[[ Given information open ]]
/-- A rate times T in whole counts/s, rounded once. -/
def rT (r : Nat) : Int := roundDiv r 100000

/-- stopdist(x) + x T >= dist, with the distance in s32.16 counts; the stopping distance is exact. -/
def mustBrake (x : Int) (vstop vb d2 d1 : Int) (dist : Int) : Bool :=
  let num := if vb < x then (x * x - vb * vb) * d1 + (vb * vb - vstop * vstop) * d2
    else if vstop < x then (x * x - vstop * vstop) * d2 else 0
  let den := 2 * d1 * d2
  decide (dist * den ≤ num * 65536 + vT x * den)

/-- One braking interval with the set's D2 and D1. -/
def brake (v : Int) (vstop vb : Int) (d2 d1 : Nat) : Int :=
  let m := |v| - rT (if vb < |v| then d2 else d1)
  if m ≤ vstop then 0 else sgn v * m

/-- The new velocity for a distance to go (R257), from the set in use. -/
def State.plan (s : State) (a k : Nat) (v dist : Int) : Int :=
  let p := s.profile a k
  let vstop : Int := p 1
  let vb : Int := p 2
  let vmax : Int := p 3
  let sg := sgn dist
  if sg = 0 ∧ v = 0 then 0
  else if v = 0 then sg * (p 0 : Nat)
  else if sg ≠ sgn v || mustBrake |v| vstop vb (p 6) (p 7) |dist| then brake v vstop vb (p 6) (p 7)
  else if |v| < vmax then sgn v * min vmax (|v| + rT (if vb ≤ |v| then p 5 else p 4))
  else if vmax < |v| then sgn v * max vmax (|v| - rT (if vb < |v| then p 6 else p 7))
  else v

/-- Braking at MOT_AX_DLIM (R266); 0 stops in one instant. -/
def State.limitBrake (s : State) (a : Nat) (v : Int) : Int :=
  let d := s.fld (R.MOT_AX_DLIM a) F.MOT_AX_DLIM_DLIM
  if d = 0 then 0 else sgn v * max 0 (|v| - rT d)

/-- The limit stop of R266: the velocity after it, and whether a limit stops or holds the axis. -/
def State.limited (s : State) (a : Nat) (v vn : Int) : Int × Bool :=
  let st := R.FBK_STAT (s.axisFbk a)
  let pos := s.flag st F.FBK_STAT_LIMP
  let neg := s.flag st F.FBK_STAT_LIMN
  if pos && decide (0 < v) then (s.limitBrake a v, true)
  else if neg && decide (v < 0) then (s.limitBrake a v, true)
  else if pos && decide (0 < vn) then (0, true)
  else if neg && decide (vn < 0) then (0, true)
  else (vn, false)

/-- LIMSTOP follows the limit stop; its start is reported (R266). -/
def State.noteLimit (s : State) (a : Nat) (lim : Bool) : State :=
  let was := s.flag (R.MOT_AX_STAT a) F.MOT_AX_STAT_LIMSTOP
  let s := s.setFlag (R.MOT_AX_STAT a) F.MOT_AX_STAT_LIMSTOP lim
  if lim && !was then (s.raise R.MOT_ISR F.MOT_ISR_LIMIT).axisRecord a 2 0 else s

/-- Move to a position with a velocity: step pulses for the next interval in step/dir mode (R264). -/
def State.moveTo (s : State) (a : Nat) (pos v : Int) : State :=
  let step := s.stepDir a
  let now := s.time.mt
  let s := s.modMo a fun m =>
    let d := pos / 65536 - m.pos / 65536
    { m with pos := pos, stepsEnd := decide (m.steps ≠ 0), steps := if step then d.natAbs else 0, stepsAt := now
             dirPos := if step ∧ d ≠ 0 then decide (0 < d) else m.dirPos }
  s.setVel a v

/-- The axis has passed its target in the direction of its velocity (R258). -/
def passed (p0 p1 target : Int) : Bool :=
  (decide (p0 ≤ target) && decide (target < p1)) || (decide (target ≤ p0) && decide (p1 < target))

/-- Report a passed target (R258). -/
def State.overshoot (s : State) (a : Nat) : State :=
  let s := s.setFlag (R.MOT_AX_STAT a) F.MOT_AX_STAT_OVERSHOOT true
  (s.raise R.MOT_ISR F.MOT_ISR_OVERSHOOT).axisRecord a 5 0

/-- One instant of an axis in IDLE or MOVING (R257, R258, R266). -/
def State.runMotor (s : State) (a : Nat) : State :=
  let k := s.fld (R.MOT_AX_STAT a) F.MOT_AX_STAT_PSLOT
  let m := s.mo a
  let v := s.vel a
  let dist := m.target * 65536 - m.pos
  let (v1, lim) := s.limited a v (s.plan a k v dist)
  let vstop : Int := s.profile a k 1
  let land := decide (v1 ≠ 0) && decide (sgn v1 = sgn dist) && decide (|dist| ≤ vT |v1|) && decide (|v1| ≤ vstop)
  let pos := if land then m.target * 65536 else m.pos + vT v1
  let s := s.moveTo a pos (if land then 0 else v1)
  let s := s.noteLimit a lim
  let s := if !land && passed m.pos pos (m.target * 65536) then s.overshoot a else s
  let rest := decide (s.vel a = 0) && decide (pos = m.target * 65536)
  let now := s.time.mt
  let s := if rest && s.axisState a = 2 then s.modMo a fun m => { m with restAt := now } else s
  s.setAxisState a (if rest then 1 else 2)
[[ Given information closed ]]
Copy every record above exactly as it stands.

_Written response:_
/-- A rate times T in whole counts/s, rounded once. -/
def rT (r : Nat) : Int := roundDiv r 100000

/-- stopdist(x) + x T >= dist, with the distance in s32.16 counts; the stopping distance is exact. -/
def mustBrake (x : Int) (vstop vb d2 d1 : Int) (dist : Int) : Bool :=
  let num := if vb < x then (x * x - vb * vb) * d1 + (vb * vb - vstop * vstop) * d2
    else if vstop < x then (x * x - vstop * vstop) * d2 else 0
  let den := 2 * d1 * d2
  decide (dist * den ≤ num * 65536 + vT x * den)

/-- One braking interval with the set's D2 and D1. -/
def brake (v : Int) (vstop vb : Int) (d2 d1 : Nat) : Int :=
  let m := |v| - rT (if vb < |v| then d2 else d1)
  if m ≤ vstop then 0 else sgn v * m

/-- The new velocity for a distance to go (R257), from the set in use. -/
def State.plan (s : State) (a k : Nat) (v dist : Int) : Int :=
  let p := s.profile a k
  let vstop : Int := p 1
  let vb : Int := p 2
  let vmax : Int := p 3
  let sg := sgn dist
  if sg = 0 ∧ v = 0 then 0
  else if v = 0 then sg * (p 0 : Nat)
  else if sg ≠ sgn v || mustBrake |v| vstop vb (p 6) (p 7) |dist| then brake v vstop vb (p 6) (p 7)
  else if |v| < vmax then sgn v * min vmax (|v| + rT (if vb ≤ |v| then p 5 else p 4))
  else if vmax < |v| then sgn v * max vmax (|v| - rT (if vb < |v| then p 6 else p 7))
  else v

/-- Braking at MOT_AX_DLIM (R266); 0 stops in one instant. -/
def State.limitBrake (s : State) (a : Nat) (v : Int) : Int :=
  let d := s.fld (R.MOT_AX_DLIM a) F.MOT_AX_DLIM_DLIM
  if d = 0 then 0 else sgn v * max 0 (|v| - rT d)

/-- The limit stop of R266: the velocity after it, and whether a limit stops or holds the axis. -/
def State.limited (s : State) (a : Nat) (v vn : Int) : Int × Bool :=
  let st := R.FBK_STAT (s.axisFbk a)
  let pos := s.flag st F.FBK_STAT_LIMP
  let neg := s.flag st F.FBK_STAT_LIMN
  if pos && decide (0 < v) then (s.limitBrake a v, true)
  else if neg && decide (v < 0) then (s.limitBrake a v, true)
  else if pos && decide (0 < vn) then (0, true)
  else if neg && decide (vn < 0) then (0, true)
  else (vn, false)

/-- LIMSTOP follows the limit stop; its start is reported (R266). -/
def State.noteLimit (s : State) (a : Nat) (lim : Bool) : State :=
  let was := s.flag (R.MOT_AX_STAT a) F.MOT_AX_STAT_LIMSTOP
  let s := s.setFlag (R.MOT_AX_STAT a) F.MOT_AX_STAT_LIMSTOP lim
  if lim && !was then (s.raise R.MOT_ISR F.MOT_ISR_LIMIT).axisRecord a 2 0 else s

/-- Move to a position with a velocity: step pulses for the next interval in step/dir mode (R264). -/
def State.moveTo (s : State) (a : Nat) (pos v : Int) : State :=
  let step := s.stepDir a
  let now := s.time.mt
  let s := s.modMo a fun m =>
    let d := pos / 65536 - m.pos / 65536
    { m with pos := pos, stepsEnd := decide (m.steps ≠ 0), steps := if step then d.natAbs else 0, stepsAt := now
             dirPos := if step ∧ d ≠ 0 then decide (0 < d) else m.dirPos }
  s.setVel a v

/-- The axis has passed its target in the direction of its velocity (R258). -/
def passed (p0 p1 target : Int) : Bool :=
  (decide (p0 ≤ target) && decide (target < p1)) || (decide (target ≤ p0) && decide (p1 < target))

/-- Report a passed target (R258). -/
def State.overshoot (s : State) (a : Nat) : State :=
  let s := s.setFlag (R.MOT_AX_STAT a) F.MOT_AX_STAT_OVERSHOOT true
  (s.raise R.MOT_ISR F.MOT_ISR_OVERSHOOT).axisRecord a 5 0

/-- One instant of an axis in IDLE or MOVING (R257, R258, R266). -/
def State.runMotor (s : State) (a : Nat) : State :=
  let k := s.fld (R.MOT_AX_STAT a) F.MOT_AX_STAT_PSLOT
  let m := s.mo a
  let v := s.vel a
  let dist := m.target * 65536 - m.pos
  let (v1, lim) := s.limited a v (s.plan a k v dist)
  let vstop : Int := s.profile a k 1
  let land := decide (v1 ≠ 0) && decide (sgn v1 = sgn dist) && decide (|dist| ≤ vT |v1|) && decide (|v1| ≤ vstop)
  let pos := if land then m.target * 65536 else m.pos + vT v1
  let s := s.moveTo a pos (if land then 0 else v1)
  let s := s.noteLimit a lim
  let s := if !land && passed m.pos pos (m.target * 65536) then s.overshoot a else s
  let rest := decide (s.vel a = 0) && decide (pos = m.target * 65536)
  let now := s.time.mt
  let s := if rest && s.axisState a = 2 then s.modMo a fun m => { m with restAt := now } else s
  s.setAxisState a (if rest then 1 else 2)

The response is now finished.